Атаман с обходчиками и Ядзей остались в доме, а мы с Евфросинией Петровной стояли у стены и ждали, пока он выйдет и скомандует: "Огонь!"
Но вот он вылез, зло ругаясь, а за ним выкатились мужики. Они, как утопающие, хватались за полы его чумарки.
– Пан атаман!..
– слезно вопил Тадей.
– Сжальтеся, благодете-ель на-аш!..
– завывал и Тилимон.
– Недоноски!
– рычал Шкарбаненко.
– За вас головы не жалеишь!.. А вы сидели под жениными юбками и тада, как большевики власть забирали! Заразы!
– И пинал их ногами, потому что вцепились они в него как репьи.
– Смилуйтесь, - заплакали оба, бросились ему в ноги.
– Тьфу, тьфу!
– со злостью плевался атаман, выдирая ноги из их объятий, как из туны.
– А винтовку за плечо да в лес?! А драться с коммунистами?! Дра-аться, дра-аться, туды вашу так!
Потом, обессилев от ярости, дыша, как загнанный конь, крикнул своим:
– Ат-ставить! Прикладами ету заразу в хату!
Команду выполняли с таким рвением, что я было подумал - не дойду.
– Так вот, - сказал Шкарбаненко почти спокойно, когда нас ввели в хату.
– Вышло вам от народу помилованье. Можете покудова жить. А кару вам народ назначает такую: конхвискация всего имущества. Повезло вам, заразы!.. Садись, Степан, делай опис... Мы не грабители какие-нибудь. Оставим вам документ с моим подписом. А вы, ребятушки, выносите барахло на подводы!
И дом наш стал пустеть. Один из бандитов деловито просматривал пожитки, пригодное отбрасывал в сторону, другие - связывали узлы и выносили во двор. Несколько пар женских панталон с кружевом вызвали у них такое радостное удивление, что подошел сам атаман.
– З-забирай!
– широко махнул он рукой.
– Пускай товаришка вчительша ходит как все женчины. Не будет париться.
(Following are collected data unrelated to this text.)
-- ==== Sys2Proof/Laws/Config.lean ====
section
/-! SUPPORT. The fields of this hardware's configuration, and that it is a legal one whatever its free contents are. -/

namespace Sys2Proof.Config

@[simp] theorem two_pow_tickW : (2 : Nat) ^ tickW = 65536 := rfl
@[simp] theorem two_pow_cntW : (2 : Nat) ^ cntW = 256 := rfl
@[simp] theorem two_pow_keyW : (2 : Nat) ^ keyW = 256 := rfl

/-- A tick count is below `2^TICK_W`, as a number (R15). -/
theorem ticks_lt (v : Ticks) : v.toNat < 65536 := v.isLt

/-- A bit count is below `2^CNT_W`, as a number (R18). -/
theorem count_lt (v : Count) : v.toNat < 256 := v.isLt

/-- The largest tick count: 65535, in the one spelling the other lemmas use (R7). -/
@[simp] theorem allOnes_tickW : BitVec.allOnes tickW = (0xFFFF : Ticks) := by decide

@[simp] theorem hw_desc_a : hw.desc .a = descA := rfl
@[simp] theorem hw_desc_b : hw.desc .b = descB := rfl
@[simp] theorem hw_tickW : hw.tickW = 16 := rfl
@[simp] theorem hw_cntW : hw.cntW = 8 := rfl
@[simp] theorem hw_keyW : hw.keyW = 8 := rfl
@[simp] theorem hw_descA : hw.descA = descA := rfl
@[simp] theorem hw_descB : hw.descB = descB := rfl
@[simp] theorem hw_idleThresh : hw.idleThresh = 20000 := rfl
@[simp] theorem hw_durSat : hw.durSat = 0xFFFF := rfl
@[simp] theorem hw_prevReset : hw.prevReset = true := rfl
@[simp] theorem hw_nokey : hw.nokey = 0 := rfl

/-- NOKEY is no member of KEYS (R7). -/
theorem nokey_not_mem_keys : (0 : KeyCode) ∉ keys := by
  simp [keys]

/-- A result read through KEYS is legal for KEYS (R36). -/
theorem within_legal (ks : List KeyCode) (r : RomResult) : (r.within ks).legal ks = true := by
  cases r with
  | miss => rfl
  | ignored => rfl
  | hit k =>
    by_cases h : ks.contains k = true
    · simp only [RomResult.within, h, if_true, RomResult.legal]
    · simp only [RomResult.within, h, RomResult.legal]; rfl

/-- A legal result is its own image: the free contents reach every legal ROM. -/
theorem within_of_legal (ks : List KeyCode) (r : RomResult) (h : r.legal ks = true) : r.within ks = r := by
  cases r with
  | miss => rfl
  | ignored => rfl
  | hit k => simp only [RomResult.legal] at h; simp only [RomResult.within, h, if_true]

/-- TICK_PERIOD is positive (D19). -/
theorem tickPeriod_pos : 0 < tickPeriod := by
  unfold tickPeriod
  split
  · assumption
  · exact one_pos

/-- A positive period is its own image: the free value reaches every one. -/
theorem tickPeriod_of_pos (h : 0 < tickTime) : tickPeriod = tickTime := if_pos h

/-- R7's and R36's constraints hold of this hardware. -/
theorem hw_wf : hw.WF where
  tickW := rfl
  cntW := rfl
  keyW := rfl
  durSat := by decide
  descA := by decide
  descB := by decide
  nokey := rfl
  keys := nokey_not_mem_keys
  romA := fun code => within_legal keys (romAContents code)
  romB := fun code => within_legal keys (romBContents code)
  tickPeriod := tickPeriod_pos

/-- A hit of a legal ROM gives a key of KEYS, which is not NOKEY (R36). -/
theorem hit_mem_keys (x : Side) (code : Code) (k : KeyCode) (h : Machine.romRead hw x code = .hit k) :
    k ∈ hw.keys ∧ k ≠ 0 := by
  have hl : (Machine.romRead hw x code).legal hw.keys = true := by
    cases x
    · exact hw_wf.romA code
    · exact hw_wf.romB code
  rw [h] at hl
  have hm : k ∈ hw.keys := by simpa [RomResult.legal] using hl
  exact ⟨hm, fun h0 => nokey_not_mem_keys (h0 ▸ hm)⟩

end Sys2Proof.Config
end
Исчезли из дому и швейная машинка, и самовар, и мраморный умывальник, и вилки с ножами, и наша праздничная одежда, и все, все. Только Ядзиного почему-то не тронули. Атаман ущипнул ее за грудь, девушка передернулась.
– Яловичка...
– шлепнул губами Шкарбаненко.
– Пойдем, паненка, с нами, с нами, казаками... Будешь у нас за походную матку боску... Хе-хе... Ну, пошли... А вы, заразы, сидите, и тихо сидите, чтоб вас завтра гром не покарал!
– Он помахал у меня перед носом бомбой.
– Ежели раньше чем через два часа кто-нибудь высунет нос из хаты!.. Цыц!..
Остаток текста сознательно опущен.